Portions of Bigfoot were shot in mountain wilderness locations in northern California where some Sasquatch sightings have been reported over the years. Other outdoor scenes were shot at Tehachapi Mountains, California, while other scenes were shot indoors using sets on a sound stage.
Bigfoot was a typical example of the low-budget feature films that emerged in the 1970s.

For both Joi Lansing and western star Ken Maynard, Bigfoot marked their final screen roles.

==Reception==

Film critic Roger Ebert wrote sarcastically in his film review: "The cast alone convinced me. Let me put it as simply as I can: If you have ever wanted to see a movie starring John Carradine, Joi Lansing, Lindsay Crosby, Chris Mitchum, and Ken Maynard, then Big Foot is almost certainly going to be your only chance. Not since Joan Crawford starred in Trog has there been such an opportunity". On his website Fantastic Movie Musings and Ramblings, Dave Sindelar wrote, "It's got more than its share of dull, boring sequences, especially the endless scenes of the bikers tooling around, but I have to admit to finding this one a little irresistible".
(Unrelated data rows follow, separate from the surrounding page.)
theorem memWf_readPayload {c} {x} {ms} {x4} {s : State} (h : s.MemWf) : (readPayload c x ms x4 s).2.MemWf := by
  fun_induction readPayload c x ms x4 s <;> grind [memWf_accessRead]

theorem memWf_sendPayload {s : State} {c} {x} {ms} {l} (h : s.MemWf) : (sendPayload s c x ms l).MemWf := by
  grind [sendPayload, memWf_readPayload, memWf_faultEntry, memWf_sendExch]

theorem memWf_dispatchSend {s : State} {c} {x} (h : s.MemWf) : (dispatchSend s c x).MemWf := by
  grind [dispatchSend, memWf_faultEntry, memWf_sendCounts, memWf_setExchState, memWf_sendPayload, memWf_onExch]

theorem memWf_returnSend {s : State} {c} {x} (h : s.MemWf) : (returnSend s c x).MemWf := by
  grind [State.MemWf, returnSend, memWf_sendPayload, memWf_onExch]

theorem memWf_exchSend {s : State} {c} {i} (h : s.MemWf) : (exchSend s c i).MemWf := by
  grind [exchSend, memWf_dispatchSend, memWf_returnSend]

theorem memWf_exchComplete {s : State} {c} {i} (h : s.MemWf) : (exchComplete s c i).MemWf := by
  grind [exchComplete, memWf_entryReleased, memWf_onExch]

theorem memWf_groupWaitExpired {s : State} {n} (h : s.MemWf) : (groupWaitExpired s n).MemWf := by
  grind [groupWaitExpired, memWf_faultCmd, memWf_clearEntered]

theorem memWf_askRows {c} {g} {p} {x4} {s : State} (h : s.MemWf) : (askRows c g p x4 s).MemWf := by
  fun_induction askRows c g p x4 s <;> grind [memWf_issueReq, memWf_onPiece]

theorem memWf_pumpPiece {s : State} {c} {g} {p} (h : s.MemWf) : (pumpPiece s c g p).MemWf := by
  grind [pumpPiece, memWf_askRows, memWf_askHeader]

theorem memWf_resumeIssuers {s : State} (h : s.MemWf) : (resumeIssuers s).MemWf := by
  grind [State.MemWf, memWf_foldl, resumeIssuers, memWf_pumpOwner, memWf_sendBucket, memWf_pumpPiece, memWf_pumpExch,
    memWf_pumpCmd, memWf_pumpGroup]

theorem memWf_tagEnded {s : State} {tag} (h : s.MemWf) : (tagEnded s tag).MemWf := by
  grind [State.MemWf, memWf_foldl, tagEnded, memWf_settleTags, memWf_State_updCmd, memWf_resumeIssuers]

theorem memWf_distributionFailed {s : State} {id} {k} {q} {st} {status} {detail} (h : s.MemWf) : (distributionFailed s id k q st
    status detail).MemWf := by
  grind [distributionFailed, memWf_updRecord, memWf_raiseFault, memWf_onBucket]

theorem memWf_broadcastAnswer {s : State} {q} {c} {bad} (h : s.MemWf) : (broadcastAnswer s q c bad).MemWf := by
  grind [broadcastAnswer, memWf_settleTags, memWf_pumpCmd, memWf_State_updCmd]

theorem memWf_cmdTimeout {s : State} {q} {r} (h : s.MemWf) : (cmdTimeout s q r).MemWf := by
  grind [cmdTimeout, memWf_State_finishSt, memWf_clearEntered, memWf_broadcastAnswer]

theorem memWf_timedOut {s : State} {q} (h : s.MemWf) : (timedOut s q).MemWf := by
  grind [timedOut, memWf_raiseFault, memWf_onBucket, memWf_distributionFailed, memWf_faultEntry, memWf_cmdTimeout]

theorem memWf_dropReq {s : State} {tag} (h : s.MemWf) : (dropReq s tag).MemWf := by
  grind [State.MemWf, dropReq]

theorem memWf_remoteTimeout {s : State} {tag} (h : s.MemWf) : (remoteTimeout s tag).MemWf := by
  grind [remoteTimeout, memWf_tagEnded, memWf_timedOut, memWf_dropReq]

theorem memWf_consumeRx {s : State} {l} {lane} {n} {freed} (h : s.MemWf) : (consumeRx s l lane n freed).MemWf := by
  grind [consumeRx, memWf_State_pump, memWf_State_setLink]

theorem memWf_dropPacket {s : State} {via} {p} {kept} (h : s.MemWf) : (dropPacket s via p kept).MemWf := by
  unfold dropPacket
  grind [memWf_consumeRx, State.MemWf, memWf_foldl]

theorem memWf_takePacket {s : State} {via} {p} {kept} {t : State} (h : s.MemWf) (e : takePacket s via p kept = some t) : t.MemWf
    := by
  grind [takePacket, memWf_dropPacket]

theorem memWf_packetArrives {s : State} {via} {p} {t} {f} (h : s.MemWf) (hf : ∀ t, t.MemWf → (f t).MemWf) :
    (packetArrives s via p t f).MemWf := by
  grind [packetArrives, memWf_takePacket, memWf_countDrop]

theorem memWf_setActive {s : State} {w} {f} (h : s.MemWf) : (setActive s w f).MemWf := by
  grind [setActive, memWf_State_setWindow]

theorem memWf_answerPacket {s : State} {p} {status} {detail} {word'} {rows} {poison} (h : s.MemWf) : (answerPacket s p status
    detail word' rows poison).MemWf := by
  grind [answerPacket, memWf_dispatchResp]

theorem memWf_countClosed {s : State} {w} (h : s.MemWf) : (countClosed s w).MemWf := by
  grind [countClosed, memWf_State_setWindow]

theorem memWf_request {s : State} {p} {serve} (h : s.MemWf) (hf : ∀ e t, t.MemWf → (serve e t).MemWf) :
    (request s p serve).MemWf := by
  grind [request, memWf_setActive, memWf_answerPacket, memWf_countClosed]

theorem memWf_windowWrite {x1} {x2} {x3} {s : State} (h : s.MemWf) : (windowWrite x1 x2 x3 s).2.MemWf := by
  fun_induction windowWrite x1 x2 x3 s <;> grind [memWf_writeRow]

theorem memWf_retire {s : State} {p} {status} {detail} {word'} {rows} {poison} (h : s.MemWf) : (retire s p status detail word'
    rows poison).MemWf := by
  grind [retire, memWf_dispatchResp]

theorem memWf_serveWrite {p} {x2} {s : State} (h : s.MemWf) : (serveWrite p x2 s).MemWf := by
  grind [serveWrite, memWf_windowWrite, memWf_retire]

theorem memWf_accRow {s : State} {x2} {bs} (h : s.MemWf) : (accRow s x2 bs).2.MemWf := by
  unfold accRow
  grind [memWf_accServe, memWf_reachBank, State.MemWf, memWf_foldl]

theorem memWf_serveAccumulate {p} {x2} {s : State} (h : s.MemWf) : (serveAccumulate p x2 s).MemWf := by
  grind [serveAccumulate, memWf_accRow, memWf_retire]

theorem memWf_collAccumulate {p} {x2} {s : State} (h : s.MemWf) : (collAccumulate p x2 s).MemWf := by
  grind [collAccumulate, memWf_retire, memWf_serveAccumulate]

theorem memWf_windowRead {x1} {x2} {x3} {s : State} (h : s.MemWf) : (windowRead x1 x2 x3 s).2.MemWf := by
  fun_induction windowRead x1 x2 x3 s <;> grind [memWf_readRow]

theorem memWf_serveRead {p} {x2} {s : State} (h : s.MemWf) : (serveRead p x2 s).MemWf := by
  grind [serveRead, memWf_windowRead, memWf_retire]

theorem memWf_bucketAnswer {s : State} {q} {id} {k} {status} {detail} (h : s.MemWf) : (bucketAnswer s q id k status detail).MemWf
    := by
  grind [State.MemWf, bucketAnswer, memWf_onBucket, memWf_sendBucket, memWf_raiseFault]

theorem memWf_scaleAnswer {s : State} {q} {id} {k} {status} {detail} (h : s.MemWf) : (scaleAnswer s q id k status detail).MemWf
    := by
  grind [scaleAnswer, memWf_distributionFailed, memWf_pumpOwner, memWf_onBucket]

theorem memWf_noticeAnswer {s : State} {q} {id} {k} {status} {detail} (h : s.MemWf) : (noticeAnswer s q id k status detail).MemWf
    := by
  grind [noticeAnswer, memWf_onBucket, memWf_pumpOwner, memWf_raiseFault]

theorem memWf_headerAnswer {s : State} {q} {c} {g} {p} {a} (h : s.MemWf) : (headerAnswer s q c g p a).MemWf := by
  grind [headerAnswer, memWf_onPiece, memWf_faultEntry, memWf_pumpPiece]

theorem memWf_rowAnswer {s : State} {q} {c} {g} {p} {row} {a} (h : s.MemWf) : (rowAnswer s q c g p row a).MemWf := by
  grind [rowAnswer, memWf_onPiece, memWf_faultEntry, memWf_accessWrite, memWf_pumpPiece]

theorem memWf_exchAnswer {s : State} {q} {c} {i} {status} {detail} (h : s.MemWf) : (exchAnswer s q c i status detail).MemWf := by
  grind [exchAnswer, memWf_onExch, memWf_faultEntry, memWf_pumpExch]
Every 70s Movie, a blog which reviews movies of the 70s, noted: “Bigfoot is a truly awful movie, combining a doofus storyline with shoddy production values and terrible acting, but it’s arresting in a fever-dream sort of way … Bigfoot creatures get more screen time here than in virtually any other ‘70s Sasquatch movie, which is not a good thing—prolonged exposure highlights the bad costumes.”